Eventually Sewall concedes the argument in relation to two more—common sailors, though not as common as the ones already pardoned. He sticks firm with Thomas Johnson's conviction, however, remembering the man's stare. When their eyes locked, Sewall felt that he could see through Johnson's pair to a lurching deck awash with blood, and the havoc the man was wreaking there.

Winthrop's servant, waiting in the hall, is sent off with the reprieves for the two less common common sailors. At this very moment, the five condemned will be sitting at the back of the North Meeting House in shackles, listening to Cotton Mather, son of Increase and the most learned (and fervent) man in the colony, delivering them a final sermon.

Now Thomas Pound becomes the topic. Sewall has always thought him the ringleader of the whole malevolent enterprise. He was an officer in His Majesty's Navy and surely would therefore have authority over the captain of a tin-pot fishing vessel. Not so, according to Mr. Winthrop. Hawkins was the captain of his boat, and a captain is a captain, no matter what. In other words, the argument goes, Pound should be treated essentially as a common sailor too, albeit an even less common one than either of the last two.

Sewall feels bitter at the way things are turning out. He wanted to treat the pirates as a crew; the other judges, under the influence of the governor, decided to consider them singly. Then when it suited their cause, they decided the pirates
should
be considered as a crew after all. Meanwhile they have become a crew themselves, leaving Sewall to stand all alone.

He looks at the brave countenance of Nathaniel Saltonstall. An honest man, though perhaps inclined to drink too much (Sewall is very fond of a drink himself). He still has a kind smile on his face and shows none of the impatience of the others. ‘I concede Pound,' Sewall says sharply.

Winthrop nods, careful to avoid any sign of triumph, and passes round the reprieve document for signature. Then he steps out of the room in search of his man, who should be back by now after delivering the reprieves for the last two. The sermon will be over, even allowing for the fact that Mr. Mather was delivering it. The two newly reprieved men will have been released from their shackles and will be discovering their liberty again, dazed with joy. Despite his doubts, Sewall feels a moment of happiness at their happiness.

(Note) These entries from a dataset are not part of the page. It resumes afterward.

-- ==== Sys2Proof/Machine/RegMapCdc.lean ====
section
/-! DEFINITION. The register map of the CDC block, from the register tables of 18_clock_domains_and_resets.md.
One descriptor per register entry (offset, reset domain, fields with access code and the two defaults of R19) and one
named offset `NAME.ofs` and one named field `NAME.FIELD` per entry of the tables. -/

namespace Sys2Proof.Machine

/-- Register descriptors of the CDC block, part 0. -/
def regsCdc0 : List RegDesc := [
  ⟨"CDC_STATUS", 0x20000, [], false, .dev, .cdc, none,
    [⟨0, 1, .ro, (.val 0), .live⟩,
     ⟨1, 1, .ro, (.val 0), .live⟩,
     ⟨2, 1, .ro, (.val 0), .live⟩,
     ⟨3, 1, .ro, (.val 0), .live⟩]⟩,
  ⟨"CDC_FLAGS", 0x20004, [], false, .dev, .cdc, none,
    [⟨0, 1, .rwsW1c, (.val 0), (.val 0)⟩,
     ⟨1, 1, .w1c, (.val 0), (.val 0)⟩,
     ⟨2, 1, .w1c, (.val 0), (.val 0)⟩,
     ⟨3, 1, .w1c, (.val 0), (.val 0)⟩,
     ⟨4, 1, .w1c, (.val 0), (.val 0)⟩]⟩,
  ⟨"CDC_D2D_CNT", 0x20008, [], false, .dev, .cdc, none,
    [⟨0, 16, .rc, (.val 0), (.val 0)⟩,
     ⟨16, 16, .rc, (.val 0), (.val 0)⟩]⟩,
  ⟨"CDC_D2D_CRC", 0x2000C, [], false, .dev, .cdc, none,
    [⟨0, 32, .rc, (.val 0), (.val 0)⟩]⟩,
  ⟨"CDC_XS_STATUS", 0x20100, [(0x4, 56)], false, .dev, .cdc, none,
    [⟨0, 2, .ro, (.val 0), .live⟩,
     ⟨2, 2, .ro, (.val 0), .live⟩,
     ⟨4, 1, .ro, (.val 0), .live⟩]⟩,
  ⟨"CDC_XS_CNT", 0x20200, [(0x4, 56)], false, .dev, .cdc, none,
    [⟨0, 16, .rc, (.val 0), (.val 0)⟩,
     ⟨16, 16, .rc, (.val 0), (.val 0)⟩]⟩,
  ⟨"CDC_XS_RESYNC", 0x20300, [(0x4, 56)], false, .dev, .cdc, none,
    [⟨0, 16, .rc, (.val 0), (.val 0)⟩,
     ⟨16, 16, .rc, (.val 0), (.val 0)⟩]⟩]

/-- Every register of the CDC block. -/
def regsCdc : List RegDesc := regsCdc0

/-- CDC_STATUS, DEV domain. -/
def CDC_STATUS.ofs : Nat := 0x20000
@[inherit_doc CDC_STATUS.ofs] def CDC_STATUS.READY : Fld := ⟨CDC_STATUS.ofs, 0, 1⟩
@[inherit_doc CDC_STATUS.ofs] def CDC_STATUS.D2D_UP : Fld := ⟨CDC_STATUS.ofs, 1, 1⟩
@[inherit_doc CDC_STATUS.ofs] def CDC_STATUS.D2D_RETRAINING : Fld := ⟨CDC_STATUS.ofs, 2, 1⟩
@[inherit_doc CDC_STATUS.ofs] def CDC_STATUS.ANY_PARTNER_RESET : Fld := ⟨CDC_STATUS.ofs, 3, 1⟩
/-- CDC_FLAGS, DEV domain. -/
def CDC_FLAGS.ofs : Nat := 0x20004
@[inherit_doc CDC_FLAGS.ofs] def CDC_FLAGS.D2D_FAULT : Fld := ⟨CDC_FLAGS.ofs, 0, 1⟩
@[inherit_doc CDC_FLAGS.ofs] def CDC_FLAGS.RETRAIN_EV : Fld := ⟨CDC_FLAGS.ofs, 1, 1⟩
@[inherit_doc CDC_FLAGS.ofs] def CDC_FLAGS.DROP_EV : Fld := ⟨CDC_FLAGS.ofs, 2, 1⟩
@[inherit_doc CDC_FLAGS.ofs] def CDC_FLAGS.FLUSH_EV : Fld := ⟨CDC_FLAGS.ofs, 3, 1⟩
@[inherit_doc CDC_FLAGS.ofs] def CDC_FLAGS.CLK_LOSS_EV : Fld := ⟨CDC_FLAGS.ofs, 4, 1⟩
/-- CDC_D2D_CNT, DEV domain. -/
def CDC_D2D_CNT.ofs : Nat := 0x20008
@[inherit_doc CDC_D2D_CNT.ofs] def CDC_D2D_CNT.REPLAYS : Fld := ⟨CDC_D2D_CNT.ofs, 0, 16⟩
@[inherit_doc CDC_D2D_CNT.ofs] def CDC_D2D_CNT.RETRAINS : Fld := ⟨CDC_D2D_CNT.ofs, 16, 16⟩
/-- CDC_D2D_CRC, DEV domain. -/
def CDC_D2D_CRC.ofs : Nat := 0x2000C
@[inherit_doc CDC_D2D_CRC.ofs] def CDC_D2D_CRC.COUNT : Fld := ⟨CDC_D2D_CRC.ofs, 0, 32⟩
/-- CDC_XS_STATUS, DEV domain. -/
def CDC_XS_STATUS.ofs (k : Nat) : Nat := 0x20100 + k * 0x4
@[inherit_doc CDC_XS_STATUS.ofs] def CDC_XS_STATUS.STATE_A (k : Nat) : Fld := ⟨CDC_XS_STATUS.ofs k, 0, 2⟩
@[inherit_doc CDC_XS_STATUS.ofs] def CDC_XS_STATUS.STATE_B (k : Nat) : Fld := ⟨CDC_XS_STATUS.ofs k, 2, 2⟩
@[inherit_doc CDC_XS_STATUS.ofs] def CDC_XS_STATUS.CLK_ABSENT (k : Nat) : Fld := ⟨CDC_XS_STATUS.ofs k, 4, 1⟩
/-- CDC_XS_CNT, DEV domain. -/
def CDC_XS_CNT.ofs (k : Nat) : Nat := 0x20200 + k * 0x4
@[inherit_doc CDC_XS_CNT.ofs] def CDC_XS_CNT.DROPPED (k : Nat) : Fld := ⟨CDC_XS_CNT.ofs k, 0, 16⟩
@[inherit_doc CDC_XS_CNT.ofs] def CDC_XS_CNT.FLUSHED (k : Nat) : Fld := ⟨CDC_XS_CNT.ofs k, 16, 16⟩
/-- CDC_XS_RESYNC, DEV domain. -/
def CDC_XS_RESYNC.ofs (k : Nat) : Nat := 0x20300 + k * 0x4
@[inherit_doc CDC_XS_RESYNC.ofs] def CDC_XS_RESYNC.RESYNCS (k : Nat) : Fld := ⟨CDC_XS_RESYNC.ofs k, 0, 16⟩
@[inherit_doc CDC_XS_RESYNC.ofs] def CDC_XS_RESYNC.CLK_LOSS (k : Nat) : Fld := ⟨CDC_XS_RESYNC.ofs k, 16, 16⟩

end Sys2Proof.Machine
end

The remaining three, Hawkins, Pound and Johnson, will be in the cart trundling along on their way to the place of execution. Mr. Winthrop's man, on horseback, should be able to intercept them before it arrives, and pass the order for the release of Pound.

Mr. Winthrop returns to the room. ‘There is still Hawkins's case to be considered,' he announces. The other judges have been fastening their cloaks, pulling on their gloves, preparing to go. There's a collective sigh. For once Sewall feels part of this crew: he sighs too. ‘If we have let the rest of the men off—,' Winthrop says.

‘Except Johnson,' interjects Sewall.

‘—Except Johnson, then we need to consider whether Hawkins merits the same treatment. He has always been a decent man, a God-fearing fisherman, married to my—'

‘We have established that he is the captain,' Sewall points out, ‘and therefore must take responsibility.'

‘Let us say,' puts in Nathaniel Saltonstall, ‘that Hawkins is, so to speak, the brain or head of this crew.'

‘Exactly my point,' Sewall reminds him with returning confidence.

‘Why then,' Saltonstall continues, ‘the other men, that is to say, the crew, may be considered the body. If the body is guiltless in its acts—'

‘Excepting Johnson,' says Sewall.

‘Always excepting Johnson,' Saltonstall agrees, ‘why then the brain, or head, which is responsible for the acts of the body, must be considered guiltless also.'

Suddenly Sewall feels overwhelmed. He has done all he can. He can feel his shoulders droop. Mr. Winthrop must observe this because he doesn't wait for Sewall to speak but simply says, ‘It'll be touch and go whether we can get to him before it's too late.' While the paper is being passed round, he rushes out of the room, but immediately returns. ‘My man is not yet back from the last errand,' he says.